▶ [Task objective] Show each line of the records in which the word "memory" occurs.

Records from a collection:
####################
-- ==== Sys2Proof/Config.lean ====
section
/-! DEFINITION. What an implementation fixes, and the free values: opaque constants with no body, so that no proof
can see what they are. State.tick selects a fresh one. -/

namespace Sys2Proof

/-- Who moves in a turn. `scp`, `kernel`, `eqx`: that unit takes its next step. `copy`: a running copy moves its next
segment (R82). `kload`: a running kload reads its next bundle (R305). `perform`: the queued weak store number `k` of the SP
is performed (R154). `grant`: an arbiter grants (R178). `held`: a request held at this target is tried again (R169).
`event`: an outside input or an event of the device, given whole. What Equinox does beside the instructions of its cores
(log 111): `serve`: a core acts on the oldest packet fetched from a queue (R227); `fwFetch`: it fetches a packet of the slot to be
served (R231); `fwMap`: it gives a queue a slot (R231); `fwFault`: it acts on the fault of a HOST page (R203, R238); `assign`: a
slot gets a core (R230). From outside: `interrupt`: the external interrupt of a core; `temperature`: a die's junction
temperature (R255); `rdmaOther`: a RoCEv2 opcode that the ports do not support (R237); `netAck`: the peer of a NET copy
answers its message, or does not accept it (R84). -/
inductive Actor where
  | scp (sp : SpId)
  | kernel (sp : SpId)
  | eqx (core : CoreId)
  | copy (sp : SpId) (ch : ChId)
  | kload (sp : SpId)
  | perform (sp : SpId) (k : Nat)
  | grant (st : StId)
  | held (k : Nat)
  | event (i : Instr)
  | serve (core : CoreId) (ctx : CtxId) (qid : BitVec 12)
  | fwFetch (core : CoreId)
  | fwMap (core : CoreId) (ctx : CtxId) (qid : BitVec 12)
  | fwFault (core : CoreId) (k : Nat)
  | assign (core : CoreId) (slot : Fin 64)
  | interrupt (core : CoreId) (on : Bool)
  | temperature (die : DieId) (temp : Nat)
  | rdmaOther (qp : BitVec 14)
  | netAck (sp : SpId) (ch : ChId) (ok : Bool)
  deriving DecidableEq, Repr, Inhabited

/-- A turn: who moves, and how many ns of device time have passed since the turn before it. -/
structure Turn where
  who : Actor
  dt  : Nat
  deriving DecidableEq, Repr, Inhabited

/-- FREE VALUE (log 2). The turn taken at tick `n` when the agenda is empty: the schedule and the outside inputs,
which the manual leaves open (R426, R427). -/
opaque Config.freeTurn : Nat → Turn

/-- FREE VALUE (log 3). One bit where the manual allows either of two outcomes: the neighbour vexp2 and vlog2 return
(R131), which own stores a UN load sees (R141), whether SRF data outlived a failed SP (R211), whether a packet on the
chip comes back overdue (R180). -/
opaque Config.freeBit : Nat → Nat → Bool

/-- FREE VALUE (log 3). A 64-bit value the manual leaves open. -/
opaque Config.freeWord : Nat → Nat → BitVec 64

/-- What stands at an address of the device registers (R12). -/
inductive DevPlace where
  | memsplit
  | reg (r : DevReg)
  | other
  deriving DecidableEq, Repr, Inhabited

/-- FREE VALUE (log 93). Where the device registers stand in 0x3000_0000_0000 to 0x3FFF_FFFF_FFFF is the implementation's (R12). -/
opaque Config.devRegAt : Nat → DevPlace

end Sys2Proof
end

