-- ==== Sys2Proof/Decode.lean ====
section
/-! DEFINITION. Decode and encode. One encoder per format, written from the field tables (R222, R256 to R268); a
decoder reads the fields, names the instruction its opcode gives, and accepts it only if it is well formed and its own
encoding is the word read. So every bit that the manual marks 0 must be 0 and no undefined encoding is taken for a
neighbour (R3, R257, R262). -/

namespace Sys2Proof

/-- Why a word is refused. -/
inductive DecodeError where
  /-- an opcode value that the map does not list (R261, R268, R223) -/
  | reservedOpcode
  /-- a field that must be 0, or a reserved value of a used field (R257, R262) -/
  | reservedField
  /-- a bundle rule: REP without mma, POLL without LOOP, LIT of a poll bundle (R94, R216) -/
  | bundleRule
  /-- an RV64IMAC word: not a row of the opcode table -/
  | baseIsa
  deriving DecidableEq, Repr, Inhabited

/-- One bit as a word. -/
def bit1 (b : Bool) : BitVec 1 := BitVec.ofBool b
/-- A field of a word: `n` bits from bit `lo`. -/
def fld {k : Nat} (w : BitVec k) (lo n : Nat) : BitVec n := w.extractLsb' lo n
/-- A one-bit field. -/
def flag {k : Nat} (w : BitVec k) (lo : Nat) : Bool := w.getLsbD lo

/-! ## SCP words (R256 to R261) -/

/-- The layout of R256. -/
def scpWord (op : BitVec 8) (d a b c : SReg) (mod : BitVec 12) (imm : BitVec 20) : W64 :=
  op ++ d ++ a ++ b ++ c ++ mod ++ imm

/-- MOD, memory layout (R258). -/
def MemMod.bits (m : MemMod) : BitVec 12 := m.size ++ m.order ++ m.scope ++ m.urg ++ 0#3
/-- MOD, stream layout (R258). -/
def StrMod.bits (m : StrMod) : BitVec 12 := m.chan ++ m.urg ++ m.tag ++ 0#1
/-- The memory fields of an SCP word. -/
def memModOf (w : W64) : MemMod := ⟨fld w 30 2, fld w 28 2, fld w 25 3, fld w 23 2⟩
/-- The stream fields of an SCP word. -/
def strModOf (w : W64) : StrMod := ⟨fld w 28 4, fld w 26 2, fld w 21 5⟩

/-- The words of the SCP instructions, by the format classes of R257 and the opcode map of R261. -/
def encodeScp : Instr → Option W64
  | .nop => some (scpWord 0x00 0 0 0 0 0 0)
  | .trap c => some (scpWord 0x01 0 0 0 0 0 c)
  | .svc c => some (scpWord 0x02 0 0 0 0 0 c)
  | .tfence => some (scpWord 0x03 0 0 0 0 0 0)
  | .fence o s => some (scpWord 0x04 0 0 0 0 (0#2 ++ o ++ s ++ 0#5) 0)
  | .ckpt c => some (scpWord 0x05 0 0 0 0 0 c)
  | .susp => some (scpWord 0x06 0 0 0 0 0 0)
  | .tend => some (scpWord 0x07 0 0 0 0 0 0)
  | .sget d n => some (scpWord 0x08 d 0 0 0 0 (0#8 ++ n))
  | .sset a n => some (scpWord 0x09 0 a 0 0 0 (0#8 ++ n))
  | .wset k a b => some (scpWord 0x0A 0 a b 0 0 (0#16 ++ k))
  | .gbar => some (scpWord 0x0B 0 0 0 0 0 0)
  | .add d a b => some (scpWord 0x10 d a b 0 0 0)
  | .sub d a b => some (scpWord 0x11 d a b 0 0 0)
  | .mul d a b => some (scpWord 0x12 d a b 0 0 0)
  | .mulh sg d a b => some (scpWord 0x13 d a b 0 (bit1 sg ++ 0#11) 0)
  | .div sg d a b => some (scpWord 0x14 d a b 0 (bit1 sg ++ 0#11) 0)
  | .rem sg d a b => some (scpWord 0x15 d a b 0 (bit1 sg ++ 0#11) 0)
  | .and d a b => some (scpWord 0x16 d a b 0 0 0)
  | .or d a b => some (scpWord 0x17 d a b 0 0 0)
  | .xor d a b => some (scpWord 0x18 d a b 0 0 0)
  | .shl d a b => some (scpWord 0x19 d a b 0 0 0)
  | .shr d a b => some (scpWord 0x1A d a b 0 0 0)
  | .sra d a b => some (scpWord 0x1B d a b 0 0 0)
  | .min sg d a b => some (scpWord 0x1C d a b 0 (bit1 sg ++ 0#11) 0)
  | .max sg d a b => some (scpWord 0x1D d a b 0 (bit1 sg ++ 0#11) 0)
  | .cmp k d a b => some (scpWord 0x1E d a b 0 (k ++ 0#8) 0)
  | .csel d a b c => some (scpWord 0x1F d a b c 0 0)
  | .addi d a i => some (scpWord 0x20 d a 0 0 0 i)
  | .li d i => some (0x21#8 ++ d ++ i)
  | .bfx d a l m => some (scpWord 0x22 d a 0 0 (l ++ m) 0)
  | .bfi d a l m => some (scpWord 0x23 d a 0 0 (l ++ m) 0)
  | .b k a b i => some (scpWord 0x30 0 a b 0 (k ++ 0#8) i)
  | .j i => some (scpWord 0x31 0 0 0 0 0 i)
  | .jal d i => some (scpWord 0x32 d 0 0 0 0 i)
  | .jr a => some (scpWord 0x33 0 a 0 0 0 0)
  | .ldg m d a i => some (scpWord 0x40 d a 0 0 m.bits i)
  | .ldf m d a i => some (scpWord 0x42 d a 0 0 m.bits i)
  | .stg m a b i => some (scpWord 0x41 0 a b 0 m.bits i)
  | .stf m a b i => some (scpWord 0x43 0 a b 0 m.bits i)
  | .amog m k d a b c => some (scpWord 0x44 d a b c m.bits (0#16 ++ k))
  | .amof m k d a b c => some (scpWord 0x45 d a b c m.bits (0#16 ++ k))
  | .scopy m t a b => some (scpWord 0x50 0 a b 0 m.bits (0#4 ++ t))
  | .sfence m t a => some (scpWord 0x51 0 a 0 0 m.bits (0#4 ++ t))
  | .swait m a b => some (scpWord 0x52 0 a b 0 m.bits 0)
  | .swaitWp m a b => some (scpWord 0x52 0 a b 0 m.bits 1)
  | .kload m k a b c => some (scpWord 0x53 0 a b c m.bits (0#8 ++ k))
  | .krun m e k a b => some (scpWord 0x54 0 a b 0 m.bits (0#7 ++ bit1 k ++ e))
  | .launch d a => some (scpWord 0x60 d a 0 0 0 0)
  | .trig => some (scpWord 0x61 0 0 0 0 0 0)
  | .twait d => some (scpWord 0x62 d 0 0 0 0 0)
  | .twaitId d a => some (scpWord 0x62 d a 0 0 (1#1 ++ 0#11) 0)
  | .deal d a => some (scpWord 0x70 d a 0 0 0 0)
  | .undeal d a => some (scpWord 0x71 d a 0 0 0 0)
  | _ => none
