-- ==== Sys2Proof/Machine/Send.lean ====
section
/-! DEFINITION. Sending a Sahat request (R161, R165, R166): type, station, tag, SEQ, open transaction. -/

namespace Sys2Proof.Machine

open Sys2Proof

/-- FABTIME.LIMIT in ns (R172). -/
def fabLimit (s : State) : Nat := bits s.dev.fabtime.toNat 0 24 * 1000

def tREAD : BitVec 6 := 1
def tRDATA : BitVec 6 := 2
def tPWR : BitVec 6 := 3
def tNPWR : BitVec 6 := 4
def tFEWR : BitVec 6 := 5
def tATOM : BitVec 6 := 6
def tADATA : BitVec 6 := 7
def tACK : BitVec 6 := 8
def tNAK : BitVec 6 := 9

def stationsUp (s : State) : List StId := (List.finRange 16).filter fun i => s.dev.lanes[i] != 0

/-- R166: the station of a request. An ORD packet stays on the station of the stream's ORD packets that are still
open. An accelerator ID that the domain lacks is reached by no station (R171; log 28); a request to this device's own ID
does not leave the chip (R169), and station 0 stands for it. -/
def chooseStation (s : State) (ord : Bool) (ssid : BitVec 16) (dst : BitVec 11) (addr : Nat) : Option StId :=
  let up := stationsUp s
  let stay := s.dev.txns.find? fun t => ord && t.h.ord && t.h.ssid = ssid && t.h.dst = dst
  match stay with
  | some t => some t.st
  | none =>
    if dst = s.dev.accId then some 0
    else if up.isEmpty || s.dev.absent.contains dst then none
    else up[(ssid.toNat + (if ord then dst.toNat else addr / 256 % 256)) % up.length]?

/-- The lowest tag not in use from `t`; `fuel` tags are tried. -/
def freeTag (used : List (BitVec 12)) (t : Nat) : Nat → Option (BitVec 12)
  | 0 => none
  | n + 1 => if used.contains (BitVec.ofNat 12 t) then freeTag used (t + 1) n else some (BitVec.ofNat 12 t)

/-- FREE VALUE (log 115). A packet has waited at the arbiters between its unit and its station, of the die network and the memory
controllers, for a number of ticks that is timing; OVD is set when they have used its slack up (R178 to R180). -/
def dieWait (tick : Nat) (h : SahatHdr) : SahatHdr :=
  let n := (Config.freeWord tick (2 ^ 20 + h.seq.toNat * 2 ^ 16 + h.ssid.toNat)).toNat % 4096
  let k : BitVec 12 := BitVec.ofNat 12 (h.slack.toNat - n)
  { h with slack := k, ovd := h.ovd || k = 0 }

/-- A packet enters the arbiter of its station (R178; its inputs: log 99). -/
def enqueue (s : State) (st : StId) (h : SahatHdr) (d : List Byte) : State :=
  s.modDev fun v =>
    { v with arb := v.arb.set st { v.arb[st] with
        wait := v.arb[st].wait ++ [⟨dieWait s.tick h, d, h.ssid.toNat / 256, s.time⟩] } }

/-- What came of an attempt to send a request. -/
inductive Sent where
  | ok (tag : BitVec 12) (s : State)
  /-- Every tag of the stream is in use (R175). -/
  | wait
  /-- No station is up (R171). -/
  | unreachable

/-- Sends a request (R161, R165, R166): its tag, its header, its open transaction. Packets to this device's own ID are
looped back: they stand in `held` and are performed as requests (R169). -/
def sendReq (s : State) (who : Issuer) (ctx : CtxId) (ssid : BitVec 16) (typ : BitVec 6) (aop : BitVec 4)
    (dst : BitVec 11) (key : W32) (addr len : Nat) (slack : BitVec 12) (ord : Bool) (d : List Byte) : Sent :=
  let used := (s.dev.txns.filter fun t => t.h.ssid = ssid).map fun t => t.h.tag
  match chooseStation s ord ssid dst addr, freeTag used 0 4096 with
  | none, _ => .unreachable
  | _, none => .wait
  | some st, some tag =>
    let h : SahatHdr :=
      { typ := typ, aop := aop, dst := dst, src := s.dev.accId, stn := BitVec.ofNat 4 st.val, tag := tag
        slack := slack, ovd := slack = 0, ord := ord, res0 := 0, key := key, len := BitVec.ofNat 8 (len - 1)
        cause := 0, res1 := 0, addr := BitVec.ofNat 57 addr, res2 := 0, ssid := ssid, seq := nextSeq s ssid }
    let t : Txn := ⟨h, st, s.time, fabLimit s, who, ctx⟩
    let s1 := s.modDev fun v =>
      { v with txns := v.txns ++ [t], seqs := assocSet v.seqs ssid (nextSeq s ssid) }
    .ok tag
      (if dst = s.dev.accId then
        s1.modDev fun v => { v with held := v.held ++ [⟨h, d, s.time, 0, false, false⟩] }
      else enqueue s1 st h d)

/-- A write that `sendOwed` sends once a tag is free (R175). -/
def State.owe (s : State) (o : Owed) : State := s.modDev fun d => { d with owed := d.owed ++ [o] }

end Sys2Proof.Machine
end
####################
▶ [Finished task]
/-- MOD, memory layout (R258). -/
/-- The memory fields of an SCP word. -/
/-- FREE VALUE (log 115). A packet has waited at the arbiters between its unit and its station, of the die network and the memory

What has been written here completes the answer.